Lines from the top of the entries through the line that has "placement of shard" must be duplicated exactly, and no others.

Stored data
────

-- ==== Sys2Proof/Machine/Place.lean ====
section
/-! DEFINITION. Where a byte of a slice lies: the regions of a slice (R189), the interleave (R190, R191), the placement of shard
rows (R125, R126), row sparing (R381) and the routing of a migration (R416); and partition and device physical addresses
(R186, R187). -/

namespace Sys2Proof.Machine

/-- Live sub-channels of a mapping, in increasing order. -/
def SliceMap.lives (m : SliceMap) : List Nat := (List.range 4).filter fun u => m.live.getLsbD u

/-- Bank slots in use: 96, 72, 48 or 24, or none (R190). -/
def SliceMap.slots (m : SliceMap) : Nat := 24 * m.lives.length

/-- slot[j]: the live bank slots in increasing order (R190). -/
def SliceMap.slotAt (m : SliceMap) (j : Nat) : Nat :=
  let banks := m.lives.flatMap fun u => [2 * u, 2 * u + 1]
  8 * (j / banks.length) + banks.getD (j % banks.length) 0

/-- TBL in bytes. -/
def SliceMap.tblBytes (m : SliceMap) : Nat := m.tbl * 65536

/-- HC (R189). -/
def SliceMap.hc (m : SliceMap) : Nat := m.slots * (Config.bankBytes - m.tblBytes)

/-- Offset at which the session pool begins (R189). -/
def SliceMap.poolBase (m : SliceMap) : Nat := m.hc - m.spool * 4096

/-- Offset at which the table region begins (R189). -/
def SliceMap.tableBase (m : SliceMap) : Nat := 96 * (Config.bankBytes - m.tblBytes)

/-- Bit `i` of x (R191). -/
def hashBit (b : Nat) (salt : BitVec 32) (i : Nat) : Bool :=
  if i = 15 then
    xor (xor (xor (b.testBit 0) (b.testBit 5)) (xor (b.testBit 10) (salt.getLsbD 15))) (b.testBit 14 && salt.getLsbD 31)
  else
    xor (xor (xor (b.testBit i) (b.testBit ((i + 5) % 15))) (salt.getLsbD i))
      (b.testBit ((i + 11) % 15) && salt.getLsbD (16 + i))

/-- The number with bits `f 0` to `f (n - 1)`. -/
def ofBits (f : Nat → Bool) : Nat → Nat
  | 0 => 0
  | n + 1 => ofBits f n + (f n).toNat * 2 ^ n

/-- The 16-bit x of R191. -/
def hashX (b : Nat) (salt : BitVec 32) : Nat := ofBits (hashBit b salt) 16

/-- The interleave of R190: location of the 32 B column that holds offset `o`, code word included. -/
def interleave (m : SliceMap) (o : Nat) : Loc :=
  let n := m.slots
  let st := o / 512
  let b := st / n
  ⟨m.slotAt ((st % n + hashX b m.psalt % n) % n), b / 4, 16 * (b % 4) + o % 512 / 32, o % 32 / 8⟩

/-- PITCH, DM and ROWSM1 of a shard as sizes (R122). -/
def Shard.pitchBytes (d : Shard) : Nat := 32 * (d.pitch.toNat + 1)
def Shard.rows (d : Shard) : Nat := d.rowsm1.toNat + 1
def Shard.dim (d : Shard) : Nat := 32 * (d.dm.toNat + 1)

/-- Bytes of a shard's table window (R126). -/
def Shard.window (d : Shard) : Nat := d.rows * d.pitchBytes

/-- Bank slot of row `r` (R125). -/
def rowSlot (salt16 : BitVec 16) (r : Nat) : Nat :=
  (r % 96 + (BitVec.ofNat 16 (r / 96 * 40503) ^^^ salt16).toNat) % 96

/-- Byte offset of row `r` within its bank (R125). -/
def Shard.rowOffset (d : Shard) (r : Nat) : Nat := 32 * d.band.toNat + r / 96 * d.pitchBytes

/-- Location of byte `j` of row `r` of a shard (R125). -/
def Shard.locate (d : Shard) (r j : Nat) : Loc :=
  let o := d.rowOffset r + j
  ⟨rowSlot d.salt16 r, o / 2048, o % 2048 / 32, o % 32 / 8⟩

/-- The valid shards of a slice, as (TID, descriptor). -/
def shardsOf (s : State) (p : Nat) : List (Nat × Shard) :=
  (s.shards.filter fun e => 256 * p ≤ e.1 ∧ e.1 < 256 * p + 256 ∧ e.2.valid).map fun e => (e.1 - 256 * p, e.2)

/-- The slice that holds the table region of a slice's own addresses (R416: the substitute's once phase 1 has ended). -/
def tableSlice (s : State) (p : Nat) : Nat :=
  match s.floor.migs.find? fun m => m.failed == p && m.phase2 with
  | some m => m.subst
  | none => p

/-- The shard whose table window holds partition address `a` (R126). -/
def windowAt (s : State) (p a : Nat) : Option (Nat × Shard) :=
  (shardsOf s (tableSlice s p)).find? fun e => decide (e.2.wbase.toNat ≤ a ∧ a < e.2.wbase.toNat + e.2.window)

/-- Cause codes of an access (R221). -/
def causeAddr : Nat := 0x14
def causeRetired : Nat := 0x18

/-- Sub-channel of a bank slot (R190). -/
def slotSub (k : Nat) : Nat := k % 8 / 2

/-- Whether a sub-channel is retired. -/
def isRetired (s : State) (p u : Nat) : Bool := ((s.slice p).sub u).width == .retired

/-- Order of a row in a migration: increasing bank slot, then row, the rows of phase 2 alone counted (R415). -/
def migOrd (m : SliceMap) (k row : Nat) : Nat := k * ((Config.bankBytes - m.tblBytes) / 2048) + row

/-- The slice whose bank holds a row now: rows exchanged in phase 2 of a migration have changed places (R416). -/
def routeRow (s : State) (p k row : Nat) : Nat :=
  match s.floor.migs.find? fun m => m.phase2 && (m.failed == p || m.subst == p) with
  | none => p
  | some m =>
    let sm := (s.slice m.failed).map
    if row < (Config.bankBytes - sm.tblBytes) / 2048 ∧ migOrd sm k row < m.row then
      if m.failed = p then m.subst else m.failed
    else p

/-- Where an access to offset `off` of slice `p` lands: the slice whose banks hold it and the location, or the cause it fails
under. `idx` is the slice's partition croft index, which table windows are addressed by (R126, R187). -/
def locate (s : State) (p idx off : Nat) : Except Nat (Nat × Loc) :=
  let m := (s.slice p).map
  if off < m.hc then
    let l := interleave m off
    if isRetired s (routeRow s p l.k l.row) (slotSub l.k) then .error causeRetired else .ok (p, l)
  else if off < m.tableBase then .error causeAddr
  else if Config.sliceBytes ≤ off then .error causeAddr
  else
    let a := idx * Config.sliceBytes + off
    match windowAt s p a with
    | none => .error causeAddr
    | some (_, d) =>
      let q := tableSlice s p
      let l := d.locate ((a - d.wbase.toNat) / d.pitchBytes) ((a - d.wbase.toNat) % d.pitchBytes)
      if isRetired s q (slotSub l.k) then .error causeRetired else .ok (q, l)

/-- The partition croft index that a slice's table windows are addressed by; 0 where no partition holds it. -/
def sliceIndex (s : State) (p : Nat) : Nat :=
  match partOf s p with
  | some k => (indexOf s k p).getD 0
  | none => 0

/-- The physical row that serves row `row` of bank slot `k` (R381). -/
def physRow (s : State) (p k row : Nat) : Nat :=
  match tget zeroN (s.slice p).spares (8208 * k + row) with
  | 0 => row
  | r => r

/-- Key in `mem` of byte 0 of the code word at a physical row (R356). -/
def wordKey (p k prow col w : Nat) : Nat := ((((p * 96 + k) * 8208 + prow) * 64 + col) * 4 + w) * 10

/-- What an unlisted byte of the code words reads as: the never-written word of its place (R363, R364). -/
def memDefault (key : Nat) : Byte :=
  let cw := key / 10
  let l : Loc := ⟨cw / 4 / 64 / 8208 % 96, cw / 4 / 64 % 8208, cw / 4 % 64, cw % 4⟩
  BitVec.ofNat 8 ((neverWord l).toNat / 2 ^ (8 * (key % 10)))

/-- Key of a location in the banks of slice `q`, through its spare map. -/
def bankKey (s : State) (q : Nat) (l : Loc) : Nat := wordKey q l.k (physRow s q l.k l.row) l.col l.w

/-- The row that physical row `prow` of bank slot `k` serves: a spare in use serves the row remapped to it (R381). -/
def rowServed (s : State) (p k prow : Nat) : Nat :=
  if prow < 8192 then prow
  else match (s.slice p).spares.find? fun e => e.1 / 8208 == k && e.2 == prow with
    | some e => e.1 % 8208
    | none => prow

/-- Whether a region of undefined contents holds the code word of key / 10 = `cw`. -/
def Undef.covers (s : State) (u : Undef) (cw : Nat) : Bool :=
  let k := cw / 256 / 8208 % 96
  let row := rowServed s u.p k (cw / 256 % 8208)
  cw / 256 / 8208 / 96 == u.p && decide (u.lo ≤ row ∧ row < u.hi)

/-- The free contents of a code word that nothing has written since they became undefined. -/
def undefAt (s : State) (cw : Nat) : Option (BitVec 80) :=
  (s.undef.find? fun u => u.covers s cw && !tget zeroB u.written cw).map fun u => Config.undefWord u.epoch cw

/-- Rows `lo` up to `hi` of a slice become undefined; a region they cover is forgotten. -/
def makeUndef (s : State) (p lo hi : Nat) : State :=
  drew { s with undef := ⟨p, lo, hi, s.free, []⟩ :: s.undef.filter fun u => ¬ (u.p = p ∧ lo ≤ u.lo ∧ u.hi ≤ hi) }

/-- The code word stored at a key. -/
def wordAt (s : State) (key : Nat) : BitVec 80 :=
  match undefAt s (key / 10) with
  | some w => w
  | none => BitVec.ofNat 80 (leNat (tgetList memDefault s.mem key 10))

/-- The state with a code word stored at a key. -/
def putAt (s : State) (key : Nat) (c : BitVec 80) : State :=
  { s with
    mem := tsetList memDefault s.mem key (leBytes 10 c.toNat)
    undef := mapIf (fun u => u.covers s (key / 10)) (fun u => { u with written := tset zeroB u.written (key / 10) true }) s.undef }

/-- The stored code word of a location, through the routing of a migration. -/
def getWord (s : State) (p : Nat) (l : Loc) : BitVec 80 := wordAt s (bankKey s (routeRow s p l.k l.row) l)

/-- The state with a code word stored at a location. -/
def setWord (s : State) (p : Nat) (l : Loc) (c : BitVec 80) : State := putAt s (bankKey s (routeRow s p l.k l.row) l) c

/-- The offset of slice `p` that a location serves: by the interleave, or by the shard whose band holds it. -/
def offsetOf (s : State) (p : Nat) (l : Loc) : Option Nat :=
  let m := (s.slice p).map
  let o := l.row * 2048 + l.col * 32
  if o < Config.bankBytes - m.tblBytes then
    match (List.range m.slots).find? fun j => m.slotAt j == l.k with
    | none => none
    | some j =>
      let b := l.row * 4 + l.col / 16
      some (512 * (b * m.slots + (j + m.slots - hashX b m.psalt % m.slots) % m.slots) + l.col % 16 * 32 + 8 * l.w)
  else
    match (shardsOf s p).find? fun e => decide (32 * e.2.band.toNat ≤ o ∧
        o < 32 * e.2.band.toNat + cdiv e.2.rows 96 * e.2.pitchBytes) with
    | none => none
    | some (_, d) =>
      let blk := (o - 32 * d.band.toNat) / d.pitchBytes
      let t := (BitVec.ofNat 16 (blk * 40503) ^^^ d.salt16).toNat % 96
      let r := 96 * blk + (l.k + 96 - t) % 96
      if r < d.rows then
        some ((d.wbase.toNat + r * d.pitchBytes + (o - 32 * d.band.toNat) % d.pitchBytes + 8 * l.w) % Config.sliceBytes)
      else none

/-! ### Addresses -/

/-- An address resolved to a slice: the slice of the map and the offset within it. -/
structure Where where
  p   : Nat
  idx : Nat
  off : Nat
deriving DecidableEq, Repr

/-- A partition address of partition `k` (R186): cause 0x14 beyond Np crofts or where no slice holds the index. -/
def partAddr (s : State) (k a : Nat) : Except Nat Where :=
  match dataOf s k (a / Config.sliceBytes) with
  | none => .error causeAddr
  | some p => if a / Config.sliceBytes < 512 then .ok ⟨p, a / Config.sliceBytes, a % Config.sliceBytes⟩ else .error causeAddr

/-- A device physical address (R187). -/
def devAddr (s : State) (a : Nat) : Except Nat Where :=
  if a / Config.sliceBytes < 512 then
    match slotSlice s (a / Config.sliceBytes) with
    | none => .error causeAddr
    | some p => .ok ⟨p, sliceIndex s p, a % Config.sliceBytes⟩
  else .error causeAddr

/-- A range cut at multiples of `unit`: (first byte, length) of each piece. -/
def piecesFrom (unit : Nat) : Nat → Nat → Nat → List (Nat × Nat)
  | 0, _, _ => []
  | f + 1, a, n =>
    if n = 0 then [] else
      let k := min n (unit - a % unit)
      (a, k) :: piecesFrom unit f (a + k) (n - k)

/-- The range of `n` bytes from `a` cut at multiples of `unit`. -/
def piecesOf (unit a n : Nat) : List (Nat × Nat) := piecesFrom unit (n / unit + 2) a n

/-- The requests that move `n` bytes from an address of the host or of a peer: a peer's are of at most 256 B, and a write to the host goes by its
whole lines and by the parts of lines before and after them (R473, R475). -/
def requestsOf (peer write : Bool) (a n : Nat) : List (Nat × Nat) :=
  if peer then piecesOf 256 a n
  else if write then
    let h := min n ((64 - a % 64) % 64)
    let m := (n - h) / 64 * 64
    [(a, h), (a + h, m), (a + h + m, n - h - m)].filter fun x => decide (0 < x.2)
  else [(a, n)]

/-- Move bytes from or to host memory or a peer: HL_UIO counts the requests to peers (R475, R495). -/
def hostMove (s : State) (peer : Bool) (a : Nat) (write : Bool) (n : Nat) (data : List Byte) (poison : Bool) (why : Purpose) : State :=
  let rs := requestsOf peer write a n
  let s := if peer then bump s (ctrSquare 54) rs.length else s
  rs.foldl (fun s x => hostAccess s peer x.1 write x.2 ((data.drop (x.1 - a)).take x.2) poison why) s

/-- The cause an address fails under, none where it resolves. -/
def addrCause (s : State) (res : Nat → Except Nat Where) (a : Nat) : Option Nat :=
  match res a with
  | .error c => some c
  | .ok w => match locate s w.p w.idx w.off with
    | .error c => some c
    | .ok _ => none

/-- The lowest cause an access to `n` bytes from `a` fails under: the place is one for every byte of a 32 B sector. -/
def spanCause (s : State) (res : Nat → Except Nat Where) (a n : Nat) : Option Nat :=
  let cs := (piecesOf 32 a n).filterMap fun x => addrCause s res x.1
  if cs.contains causeAddr then some causeAddr else cs.head?

end Sys2Proof.Machine
end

────

| OUTPUT FOR THIS TASK |
-- ==== Sys2Proof/Machine/Place.lean ====
section
/-! DEFINITION. Where a byte of a slice lies: the regions of a slice (R189), the interleave (R190, R191), the placement of shard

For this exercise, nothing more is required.